Вера Сергеевна что-то соображала… И сообразила.
– Все это, – сказала она и тоже повела рукой по комнате, – мое: мне папа с мамой дали деньги. Пусть Аристарх докажет, что это он купил…
– Лапочка, – сказал Лысый почти нежно, – тут и доказывать нечего: вот эту «Рамону» (гарнитур югославский) доставал ему я: я потерял на этом триста целковых, но зато он мне достал четыре дубленки: мне, жене, дочери и зятю – по нормальной цене.
– А чего же вы говорите, что вам меньше всех корячиться? Наберем! – весело сказала Вера Сергеевна. – Всем наберем помаленьку! А вы думаете, Аристарх будет доказывать, что это он все покупал? Да вы все в рот воды наберете. Вам за покрышки-то, дай бог, поровну разделить на каждого. Пришел тут… на испуг брать. Вы вон сперва за них получите! – Вера Сергеевна показала в сторону коридора, где лежали покрышки. – Там их – пять штук: за каждую – пять лет: пятью пять – двадцать пять. Двадцать пять лет на всех. Что, мало?

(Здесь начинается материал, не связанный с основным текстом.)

-- ==== Sys2Proof/Syntax.lean ====
section
/-!
DEFINITION. The commands of the hub: one constructor for each row of the table of operations and events.
-/
namespace Sys2Proof
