-- ==== Sys2Proof/Machine/Lrl.lean ====
section
/-!
DEFINITION. LRL frames: start delimiters, the header, the checks, the frame types and the reading of what a port receives (R116 to R129, R630, R631).
-/
namespace Sys2Proof

/-- What a start delimiter byte means (R116): the class of a frame, or a Bulk continuation by its number modulo 4. -/
inductive Sd where
  | frame (c : Cls)
  | continuation (m : Nat)
deriving DecidableEq, Repr

/-- The meaning of a start delimiter byte; any other byte is foreign (R116). -/
def sdOf (b : Nat) : Option Sd :=
  if b = 0x3C then some (.frame .express)
  else if b = 0x5A then some (.frame .timed)
  else if b = 0x66 then some (.frame .bulk)
  else if b = 0xC3 then some (.frame .link)
  else if b = 0x33 then some (.continuation 1)
  else if b = 0x69 then some (.continuation 2)
  else if b = 0x96 then some (.continuation 3)
  else if b = 0x0F then some (.continuation 0)
  else none

/-- The first 18 header bytes (R120). -/
def Header.bytes (x : Header) : List Byte :=
  leBytes 1 (x.ver * 64 + x.type % 64)
    ++ leBytes 1 (flag x.dir * 128 + flag x.wrapped * 64 + flag x.dual * 32 + flag x.mirror * 16 + x.ten % 16)
    ++ leBytes 2 (flag x.group * 4096 + x.dst % 4096) ++ leBytes 2 (x.src % 4096) ++ leBytes 2 x.seq
    ++ leBytes 2 (x.len % 16384) ++ leBytes 2 (x.hops % 16384) ++ leBytes 2 x.flow ++ leBytes 2 x.tag ++ leBytes 2 x.aux

/-- The 20 header bytes, the header check last, low byte first (R121). -/
def Header.encode (x : Header) : List Byte := x.bytes ++ leBytes 2 (crc16 x.bytes)

/-- The header that 20 bytes carry; reserved bits are ignored (R120). -/
def Header.decode (bs : List Byte) : Header :=
  let w (i n : Nat) : Nat := leNat ((bs.drop i).take n)
  { ver := w 0 1 / 64, type := w 0 1 % 64, dir := bitOf (w 1 1) 7, wrapped := bitOf (w 1 1) 6, dual := bitOf (w 1 1) 5,
    mirror := bitOf (w 1 1) 4, ten := w 1 1 % 16, group := bitOf (w 2 2) 12, dst := w 2 2 % 4096, src := w 4 2 % 4096,
    seq := w 6 2, len := w 8 2 % 16384, hops := w 10 2 % 16384, flow := w 12 2, tag := w 14 2, aux := w 16 2 }

/-- Whether the header check of 20 bytes holds (R121). -/
def headerCheck (bs : List Byte) : Bool := crc16 (bs.take 18) == leNat ((bs.drop 18).take 2)

/-- Whether a header is valid (R123), its check apart. -/
def Header.valid (x : Header) (c : Cls) : Bool :=
  x.ver == 1 && !(decide (8 ≤ x.ten) && decide (x.ten ≤ 14)) && !(x.dst == 0 && !x.group && c != .link)

/-- The largest LEN of a class (R125). -/
def Cls.maxLen : Cls → Nat
  | .express => 1040 | .timed => 1040 | .bulk => 9600 | .link => 24

/-- The bytes of a frame from header byte 0 to the end of the payload. -/
def Frame.bytes (f : Frame) : List Byte := f.hdr.encode ++ f.payload

/-- The frame check of a frame, least significant byte first (R121). -/
def Frame.check (f : Frame) : List Byte := leBytes 4 (crc32 f.bytes)

/-- A header as the next node receives it: HOPS raised by one (R120). -/
def Header.hop (x : Header) : Header := { x with hops := x.hops + 1 }

/-- What a port makes of the bytes between a start delimiter and /T/ (R126, R630); a frame that fails carries the payload bytes received. -/
inductive RxResult where
  | runt
  | headerError
  | oversize
  | lengthError (f : Frame)
  | crcError (f : Frame)
  | stomped (f : Frame)
  | fragment (bs : List Byte) (good : Bool)
  | whole (f : Frame)
deriving DecidableEq, Repr

/-- The start delimiter of a Bulk fragment by its number: 0 the first, then the continuation's number modulo 4 (R116, R128). -/
def fragmentSd (n : Nat) : Nat :=
  if n = 0 then 0x66 else if n % 4 = 1 then 0x33 else if n % 4 = 2 then 0x69 else if n % 4 = 3 then 0x96 else 0x0F

/-- The running check that ends a fragment (R121). -/
def fragmentCheck (bs : List Byte) : Nat := crc32 bs ^^^ 0x0000FFFF

/-- How the bytes of a frame that has come to its end are judged: header and payload `bs`, check `chk` (R126). -/
def judgeWhole (c : Cls) (bs : List Byte) (chk : Nat) : RxResult :=
  let f : Frame := { cls := c, hdr := Header.decode bs, payload := bs.drop 20 }
  if chk = crc32 bs then .whole f
  else if chk = crc32 bs ^^^ 0xFFFFFFFF then .stomped f
  else .crcError f

/-- How a port judges the bytes from header byte 0 to the last byte before /T/ (R123, R126, R630). -/
def judge (c : Cls) (body : List Byte) : RxResult :=
  if body.length < 20 then .runt
  else
    let x := Header.decode body
    if !headerCheck body || !x.valid c then .headerError
    else if c.maxLen < x.len then .oversize
    else if body.length = 24 + x.len then
      judgeWhole c (body.take (20 + x.len)) (leNat (body.drop (20 + x.len)))
    else if c = .bulk ∧ body.length - 4 < 20 + x.len ∧ (body.length - 4) % 60 = 0 ∧ 64 ≤ body.length then
      let bs := body.take (body.length - 4)
      .fragment bs (leNat (body.drop (body.length - 4)) == fragmentCheck bs)
    else .lengthError { cls := c, hdr := x, payload := (body.drop 20).take x.len }

/-- The classes that R122 allows for a frame type; none for a type that it does not define. -/
def typeClasses (t : Nat) : Option (List Cls) :=
  if t = 0x01 then some [.express]
  else if t = 0x02 ∨ t = 0x03 then some [.timed]
  else if t = 0x08 ∨ t = 0x09 ∨ t = 0x0A ∨ t = 0x0C then some [.express, .bulk]
  else if t = 0x10 then some [.express]
  else if t = 0x18 ∨ t = 0x19 ∨ t = 0x1A then some [.bulk]
  else if t = 0x20 then some [.express, .timed, .bulk]
  else if t = 0x30 ∨ t = 0x31 ∨ t = 0x32 ∨ t = 0x33 then some [.link]
  else none

/-- The fixed LEN of a frame type (R631); none where the length varies. -/
def fixedLen (t : Nat) : Option Nat :=
  if t = 0x02 then some 32
  else if t = 0x03 then some 40
  else if t = 0x0C then some 16
  else if t = 0x10 then some 40
  else if t = 0x30 then some 24
  else if t = 0x31 then some 24
  else if t = 0x32 then some 8
  else if t = 0x33 then some 24
  else none

/-- Whether a frame's LEN is the one its type requires (R631). -/
def Frame.lenOk (f : Frame) : Bool :=
  match fixedLen f.hdr.type with
  | some n => f.hdr.len == n
  | none => true

/-- Whether a frame's class is allowed for its type (R123). -/
def Frame.classOk (f : Frame) : Bool :=
  match typeClasses f.hdr.type with
  | some cs => cs.contains f.cls
  | none => true

/-- Whether a frame's type is one that R122 defines. -/
def Frame.known (f : Frame) : Bool := (typeClasses f.hdr.type).isSome

/-- Whether a frame taken for this node is delivered: not one of an unknown type, nor of a class or a length that its type does not allow, nor an
announcement, which the topology unit reads (R123, R631). -/
def Frame.delivers (f : Frame) : Bool := f.known && f.classOk && f.lenOk && f.hdr.type != 0x10

/-- Whether a frame's header lets no node forward it any more (R124). -/
def Header.spent (x : Header) : Bool := decide (8191 ≤ x.hops)

/-- A field of a payload, little-endian. -/
def Frame.field (f : Frame) (i n : Nat) : Nat := leNat ((f.payload.drop i).take n)

/-- The length of a frame as its bytes lie on the line; shorter than its LEN says where a length error cut it (R126). -/
def Frame.sentLength (f : Frame) : Nat := 24 + f.payload.length

/-- The length of a frame: header, payload and check (R125). -/
def Frame.length (f : Frame) : Nat := 24 + f.hdr.len

/-! ### Frames in the switch core (R283) -/

/-- An Ethernet frame on its way to switch port 2, from its destination address through its FCS, as the switch core carries it here:
version 0, which no ring frame has, marks it. -/
def etherFrame (cls : Cls) (ten : Nat) (bs : List Byte) : Frame := { cls := cls, hdr := { ver := 0, ten := ten }, payload := bs }

/-- Whether a frame in the switch core is an Ethernet frame. -/
def Frame.isEther (f : Frame) : Bool := f.hdr.ver == 0

/-- The length B of a frame in bytes (R283). -/
def Frame.size (f : Frame) : Nat := if f.isEther then f.payload.length else f.length

/-- The cells that a frame of B bytes occupies (R283). -/
def cellsOf (b : Nat) : Nat := (b + 16 + 127) / 128

/-- The cells of a frame (R283). -/
def Frame.cells (f : Frame) : Nat := cellsOf f.size

/-- The bytes of a frame on a switch port that the Periscope captures: an Ethernet frame of port 2 from its destination address through its FCS,
else an LRL frame with its check (R301). -/
def Frame.captured (f : Frame) (port : Nat) : List Byte :=
  if f.isEther then f.payload
  else if port = 2 ∧ f.hdr.type = 0x18 then f.payload.drop 16 ++ leBytes 4 (crc32 (f.payload.drop 16))
  else f.bytes ++ f.check

end Sys2Proof
end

Эта «арифметика» явно расстроила Лысого, хоть он изо всех сил не показывал этого.
– Примитивное решение вопроса, гражданочка. Сколько получают ваши папа с мамой?
– Мои папа с мамой всю жизнь работали… а я у них – единственная дочь.
– Неубедительно, – сказал Лысый. Но и у него это вышло тоже неубедительно. Он проиграл «процесс», это было совершенно очевидно. Но он не сдавал тона. – Аристарх, – продолжал он снисходительно, – конечно, не захочет говорить, что все это купил он, да… Но ведь там-то, – показал Лысый пальцем вверх, – тоже не дураки сидят: скажет! Там умеют… И папаша ваш, если он потомственный рабочий, – что он, врать станет? Да он на первом же допросе… гражданскую войну вспомнит, вспомнит, как он с белогвардейцами сражался. Не надо, не надо, гражданка Кузькина, строить иллюзий. Возьмите это… – Лысый встал и положил на валик дивана шубу и костюм. – Поносите пока.
И Лысый вышел.
А в комнате, где «пассажиры», о чем-то оживленно договаривались. На Лысого посмотрели… но тут же и утратили всякую надежду. Не очень-то, видно, и надеялись.
– Чего вы тут?
– Инсценируем счас ее убийство, – сказал Курносый, хихикнув. – Надо такого ей страху нагнать!.. Так ее, дуру, напугать, чтобы она… на диван сделала.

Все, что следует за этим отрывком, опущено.